Sentiment has taken a knock from growing uncertainty about when the Federal Reserve will begin to loosen monetary policy, with traders keenly awaiting a speech by Fed Governor Christopher Waller later Tuesday for insights. Meanwhile, investors are scrambling to price a host of geopolitical events from the Middle East to the US, where markets are weighing a potential return of Donald Trump to the White House.

MSCI Inc.’s index of developing-nation stocks slumped 1.2% on Tuesday, the most in almost two weeks, to trade at its lowest since Dec. 14 and extending its January declines to 4%. The currency index was led lower by South Korea’s won and the rand as a gauge for dollar strength rose to a one-month high.

The last two comparable bad starts to a year have preceded major emerging-market rallies.

In 2016, the January slump followed the first Fed rate hike in almost a decade. Higher US rates sparked a brief capital flight from riskier assets, leading to an 11% plunge by mid-January of 2016. However, things soon turned around as investors chased cheaper valuations, and EM stocks began a two-year, $8.3 trillion rally.

Something similar happened in 2009. The Fed dropped benchmark interest rates to near zero in December 2008, but investors fretted over the lingering effects of the global financial crisis and continued to dump emerging-market stocks well into January. Months later, as the US began a bull market, sentiment toward EM improved too, driving the MSCI gauge 75% higher over 2009.

Easing Volatility Underpins Case for Emerging-Market Rebound

Developments that are top of mind for investors Tuesday include attacks on ships in the Red Sea. Houthi militants hit a US-owned commercial vessel with a ballistic missile on Monday, underscoring warnings the vital waterway remains too risky

Elsewhere, China is considering 1 trillion yuan ($139 billion) of new debt issuance under a so-called special sovereign bond plan, only the fourth such sale in the past 26 years, as authorities seek more money to finance intensifying efforts to shore up the world’s second-largest economy.

The proposal under discussion by senior policymakers would involve the sale of ultra-long sovereign bonds to fund projects related to food, energy, supply chains and urbanization, people familiar with the matter said.
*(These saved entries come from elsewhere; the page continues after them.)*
-- ==== Sys2Proof/Laws/State.lean ====
section
/-!
SUPPORT. What each update of the state leaves alone, field by field, and the small laws of the registers and the status
register: no later proof unfolds a record update.
-/
namespace Sys2Proof.Machine

@[simp] theorem State.useFree_regs (s : State) : s.useFree.regs = s.regs := rfl
@[simp] theorem State.useFree_pc (s : State) : s.useFree.pc = s.pc := rfl
@[simp] theorem State.useFree_cpsr (s : State) : s.useFree.cpsr = s.cpsr := rfl
@[simp] theorem State.useFree_spsr (s : State) : s.useFree.spsr = s.spsr := rfl
@[simp] theorem State.useFree_cp15 (s : State) : s.useFree.cp15 = s.cp15 := rfl
@[simp] theorem State.useFree_itlb (s : State) : s.useFree.itlb = s.itlb := rfl
@[simp] theorem State.useFree_dtlb (s : State) : s.useFree.dtlb = s.dtlb := rfl
@[simp] theorem State.useFree_icache (s : State) : s.useFree.icache = s.icache := rfl
@[simp] theorem State.useFree_dcache (s : State) : s.useFree.dcache = s.dcache := rfl
@[simp] theorem State.useFree_wbuf (s : State) : s.useFree.wbuf = s.wbuf := rfl
@[simp] theorem State.useFree_castout (s : State) : s.useFree.castout = s.castout := rfl
@[simp] theorem State.useFree_hum (s : State) : s.useFree.hum = s.hum := rfl
@[simp] theorem State.useFree_prefetch (s : State) : s.useFree.prefetch = s.prefetch := rfl
@[simp] theorem State.useFree_mem (s : State) : s.useFree.mem = s.mem := rfl
@[simp] theorem State.useFree_memMap (s : State) : s.useFree.memMap = s.memMap := rfl
@[simp] theorem State.useFree_pm (s : State) : s.useFree.pm = s.pm := rfl
@[simp] theorem State.useFree_dbg (s : State) : s.useFree.dbg = s.dbg := rfl
@[simp] theorem State.useFree_tap (s : State) : s.useFree.tap = s.tap := rfl
@[simp] theorem State.useFree_pins (s : State) : s.useFree.pins = s.pins := rfl
@[simp] theorem State.useFree_run (s : State) : s.useFree.run = s.run := rfl
@[simp] theorem State.useFree_bus (s : State) : s.useFree.bus = s.bus := rfl
@[simp] theorem State.useFree_cpHistory (s : State) : s.useFree.cpHistory = s.cpHistory := rfl
@[simp] theorem State.useFree_freeCount (s : State) : s.useFree.freeCount = s.freeCount + 1 := rfl
@[simp] theorem State.useFree_inputs (s : State) : s.useFree.inputs = s.inputs := rfl
@[simp] theorem State.useFree_intruders (s : State) : s.useFree.intruders = s.intruders := rfl

/-- What writes of other bus masters change: memory, and the writes still to come. -/
theorem intrude_eq (l : List Intrusion) (s : State) : ∃ m i, intrude l s = { s with mem := m, intruders := i } := by
  induction l generalizing s with
  | nil => exact ⟨s.mem, s.intruders, rfl⟩
  | cons x rest ih =>
    unfold intrude otherMasterWrite
    split
    · split
      · exact ih _
      · exact ih s
    · exact ih _

/-- What a recorded bus transaction changes: the bus records and, by other masters, memory. -/
theorem State.record_eq (s : State) (r : BusRecord) :
    ∃ m i, s.record r = { s with bus := r :: s.bus, mem := m, intruders := i } := by
  unfold State.record
  split
  · exact ⟨s.mem, s.intruders, rfl⟩
  · exact intrude_eq _ _

/-- With no write of another master to come a transaction changes the bus records only. -/
theorem State.record_quiet {s : State} (h : s.intruders = []) (r : BusRecord) :
    s.record r = { s with bus := r :: s.bus } := by
  unfold State.record
  split
  · rfl
  · rw [h]
    simp [intrude, ← h]

@[simp] theorem State.record_regs (s : State) (r : BusRecord) : (s.record r).regs = s.regs := by obtain ⟨m, i, h⟩ := s.record_eq r; rw [h]
@[simp] theorem State.record_pc (s : State) (r : BusRecord) : (s.record r).pc = s.pc := by obtain ⟨m, i, h⟩ := s.record_eq r; rw [h]
@[simp] theorem State.record_cpsr (s : State) (r : BusRecord) : (s.record r).cpsr = s.cpsr := by obtain ⟨m, i, h⟩ := s.record_eq r; rw [h]
@[simp] theorem State.record_spsr (s : State) (r : BusRecord) : (s.record r).spsr = s.spsr := by obtain ⟨m, i, h⟩ := s.record_eq r; rw [h]
@[simp] theorem State.record_cp15 (s : State) (r : BusRecord) : (s.record r).cp15 = s.cp15 := by obtain ⟨m, i, h⟩ := s.record_eq r; rw [h]
@[simp] theorem State.record_itlb (s : State) (r : BusRecord) : (s.record r).itlb = s.itlb := by obtain ⟨m, i, h⟩ := s.record_eq r; rw [h]
@[simp] theorem State.record_dtlb (s : State) (r : BusRecord) : (s.record r).dtlb = s.dtlb := by obtain ⟨m, i, h⟩ := s.record_eq r; rw [h]
@[simp] theorem State.record_icache (s : State) (r : BusRecord) : (s.record r).icache = s.icache := by obtain ⟨m, i, h⟩ := s.record_eq r; rw [h]
@[simp] theorem State.record_dcache (s : State) (r : BusRecord) : (s.record r).dcache = s.dcache := by obtain ⟨m, i, h⟩ := s.record_eq r; rw [h]
@[simp] theorem State.record_wbuf (s : State) (r : BusRecord) : (s.record r).wbuf = s.wbuf := by obtain ⟨m, i, h⟩ := s.record_eq r; rw [h]
@[simp] theorem State.record_castout (s : State) (r : BusRecord) : (s.record r).castout = s.castout := by obtain ⟨m, i, h⟩ := s.record_eq r; rw [h]
@[simp] theorem State.record_hum (s : State) (r : BusRecord) : (s.record r).hum = s.hum := by obtain ⟨m, i, h⟩ := s.record_eq r; rw [h]
@[simp] theorem State.record_prefetch (s : State) (r : BusRecord) : (s.record r).prefetch = s.prefetch := by obtain ⟨m, i, h⟩ := s.record_eq r; rw [h]
@[simp] theorem State.record_memMap (s : State) (r : BusRecord) : (s.record r).memMap = s.memMap := by obtain ⟨m, i, h⟩ := s.record_eq r; rw [h]
@[simp] theorem State.record_pm (s : State) (r : BusRecord) : (s.record r).pm = s.pm := by obtain ⟨m, i, h⟩ := s.record_eq r; rw [h]
@[simp] theorem State.record_dbg (s : State) (r : BusRecord) : (s.record r).dbg = s.dbg := by obtain ⟨m, i, h⟩ := s.record_eq r; rw [h]
@[simp] theorem State.record_tap (s : State) (r : BusRecord) : (s.record r).tap = s.tap := by obtain ⟨m, i, h⟩ := s.record_eq r; rw [h]
@[simp] theorem State.record_pins (s : State) (r : BusRecord) : (s.record r).pins = s.pins := by obtain ⟨m, i, h⟩ := s.record_eq r; rw [h]
@[simp] theorem State.record_run (s : State) (r : BusRecord) : (s.record r).run = s.run := by obtain ⟨m, i, h⟩ := s.record_eq r; rw [h]
@[simp] theorem State.record_bus (s : State) (r : BusRecord) : (s.record r).bus = r :: s.bus := by obtain ⟨m, i, h⟩ := s.record_eq r; rw [h]
@[simp] theorem State.record_cpHistory (s : State) (r : BusRecord) : (s.record r).cpHistory = s.cpHistory := by obtain ⟨m, i, h⟩ := s.record_eq r; rw [h]
@[simp] theorem State.record_freeCount (s : State) (r : BusRecord) : (s.record r).freeCount = s.freeCount := by obtain ⟨m, i, h⟩ := s.record_eq r; rw [h]
@[simp] theorem State.record_inputs (s : State) (r : BusRecord) : (s.record r).inputs = s.inputs := by obtain ⟨m, i, h⟩ := s.record_eq r; rw [h]

@[simp] theorem State.setNZCV_regs (s : State) (n z c v : Bool) : (s.setNZCV n z c v).regs = s.regs := rfl
@[simp] theorem State.setNZCV_pc (s : State) (n z c v : Bool) : (s.setNZCV n z c v).pc = s.pc := rfl
@[simp] theorem State.setNZCV_spsr (s : State) (n z c v : Bool) : (s.setNZCV n z c v).spsr = s.spsr := rfl
@[simp] theorem State.setNZCV_cp15 (s : State) (n z c v : Bool) : (s.setNZCV n z c v).cp15 = s.cp15 := rfl
@[simp] theorem State.setNZCV_itlb (s : State) (n z c v : Bool) : (s.setNZCV n z c v).itlb = s.itlb := rfl
@[simp] theorem State.setNZCV_dtlb (s : State) (n z c v : Bool) : (s.setNZCV n z c v).dtlb = s.dtlb := rfl
@[simp] theorem State.setNZCV_icache (s : State) (n z c v : Bool) : (s.setNZCV n z c v).icache = s.icache := rfl
@[simp] theorem State.setNZCV_dcache (s : State) (n z c v : Bool) : (s.setNZCV n z c v).dcache = s.dcache := rfl
@[simp] theorem State.setNZCV_wbuf (s : State) (n z c v : Bool) : (s.setNZCV n z c v).wbuf = s.wbuf := rfl
@[simp] theorem State.setNZCV_castout (s : State) (n z c v : Bool) : (s.setNZCV n z c v).castout = s.castout := rfl
@[simp] theorem State.setNZCV_hum (s : State) (n z c v : Bool) : (s.setNZCV n z c v).hum = s.hum := rfl
@[simp] theorem State.setNZCV_prefetch (s : State) (n z c v : Bool) : (s.setNZCV n z c v).prefetch = s.prefetch := rfl
@[simp] theorem State.setNZCV_mem (s : State) (n z c v : Bool) : (s.setNZCV n z c v).mem = s.mem := rfl
@[simp] theorem State.setNZCV_memMap (s : State) (n z c v : Bool) : (s.setNZCV n z c v).memMap = s.memMap := rfl
@[simp] theorem State.setNZCV_pm (s : State) (n z c v : Bool) : (s.setNZCV n z c v).pm = s.pm := rfl
@[simp] theorem State.setNZCV_dbg (s : State) (n z c v : Bool) : (s.setNZCV n z c v).dbg = s.dbg := rfl
@[simp] theorem State.setNZCV_tap (s : State) (n z c v : Bool) : (s.setNZCV n z c v).tap = s.tap := rfl
@[simp] theorem State.setNZCV_pins (s : State) (n z c v : Bool) : (s.setNZCV n z c v).pins = s.pins := rfl
@[simp] theorem State.setNZCV_run (s : State) (n z c v : Bool) : (s.setNZCV n z c v).run = s.run := rfl
@[simp] theorem State.setNZCV_bus (s : State) (n z c v : Bool) : (s.setNZCV n z c v).bus = s.bus := rfl
@[simp] theorem State.setNZCV_cpHistory (s : State) (n z c v : Bool) : (s.setNZCV n z c v).cpHistory = s.cpHistory := rfl
@[simp] theorem State.setNZCV_freeCount (s : State) (n z c v : Bool) : (s.setNZCV n z c v).freeCount = s.freeCount := rfl
@[simp] theorem State.setNZCV_inputs (s : State) (n z c v : Bool) : (s.setNZCV n z c v).inputs = s.inputs := rfl
@[simp] theorem State.setNZCV_intruders (s : State) (n z c v : Bool) : (s.setNZCV n z c v).intruders = s.intruders := rfl

@[simp] theorem State.setQ_regs (s : State) (q : Bool) : (s.setQ q).regs = s.regs := rfl
@[simp] theorem State.setQ_pc (s : State) (q : Bool) : (s.setQ q).pc = s.pc := rfl
@[simp] theorem State.setQ_spsr (s : State) (q : Bool) : (s.setQ q).spsr = s.spsr := rfl
@[simp] theorem State.setQ_cp15 (s : State) (q : Bool) : (s.setQ q).cp15 = s.cp15 := rfl
@[simp] theorem State.setQ_itlb (s : State) (q : Bool) : (s.setQ q).itlb = s.itlb := rfl
@[simp] theorem State.setQ_dtlb (s : State) (q : Bool) : (s.setQ q).dtlb = s.dtlb := rfl
@[simp] theorem State.setQ_icache (s : State) (q : Bool) : (s.setQ q).icache = s.icache := rfl
@[simp] theorem State.setQ_dcache (s : State) (q : Bool) : (s.setQ q).dcache = s.dcache := rfl
@[simp] theorem State.setQ_wbuf (s : State) (q : Bool) : (s.setQ q).wbuf = s.wbuf := rfl
@[simp] theorem State.setQ_castout (s : State) (q : Bool) : (s.setQ q).castout = s.castout := rfl
@[simp] theorem State.setQ_hum (s : State) (q : Bool) : (s.setQ q).hum = s.hum := rfl
@[simp] theorem State.setQ_prefetch (s : State) (q : Bool) : (s.setQ q).prefetch = s.prefetch := rfl
@[simp] theorem State.setQ_mem (s : State) (q : Bool) : (s.setQ q).mem = s.mem := rfl
@[simp] theorem State.setQ_memMap (s : State) (q : Bool) : (s.setQ q).memMap = s.memMap := rfl
@[simp] theorem State.setQ_pm (s : State) (q : Bool) : (s.setQ q).pm = s.pm := rfl
@[simp] theorem State.setQ_dbg (s : State) (q : Bool) : (s.setQ q).dbg = s.dbg := rfl
@[simp] theorem State.setQ_tap (s : State) (q : Bool) : (s.setQ q).tap = s.tap := rfl
@[simp] theorem State.setQ_pins (s : State) (q : Bool) : (s.setQ q).pins = s.pins := rfl
@[simp] theorem State.setQ_run (s : State) (q : Bool) : (s.setQ q).run = s.run := rfl
@[simp] theorem State.setQ_bus (s : State) (q : Bool) : (s.setQ q).bus = s.bus := rfl
@[simp] theorem State.setQ_cpHistory (s : State) (q : Bool) : (s.setQ q).cpHistory = s.cpHistory := rfl
@[simp] theorem State.setQ_freeCount (s : State) (q : Bool) : (s.setQ q).freeCount = s.freeCount := rfl
@[simp] theorem State.setQ_inputs (s : State) (q : Bool) : (s.setQ q).inputs = s.inputs := rfl
@[simp] theorem State.setQ_intruders (s : State) (q : Bool) : (s.setQ q).intruders = s.intruders := rfl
Meanwhile, central and eastern European bond investors who reaped outsize returns in the past year are bracing for political turmoil and overspending, potentially tempering gains in 2024.

Slowing inflation and interest rate cuts have boosted local-currency debt in the area spanning from Poland to the Balkans, capping a year of advances in 2023. But a busy election season and some of the widest budget deficits in the European Union are set to complicate the picture for the coming year.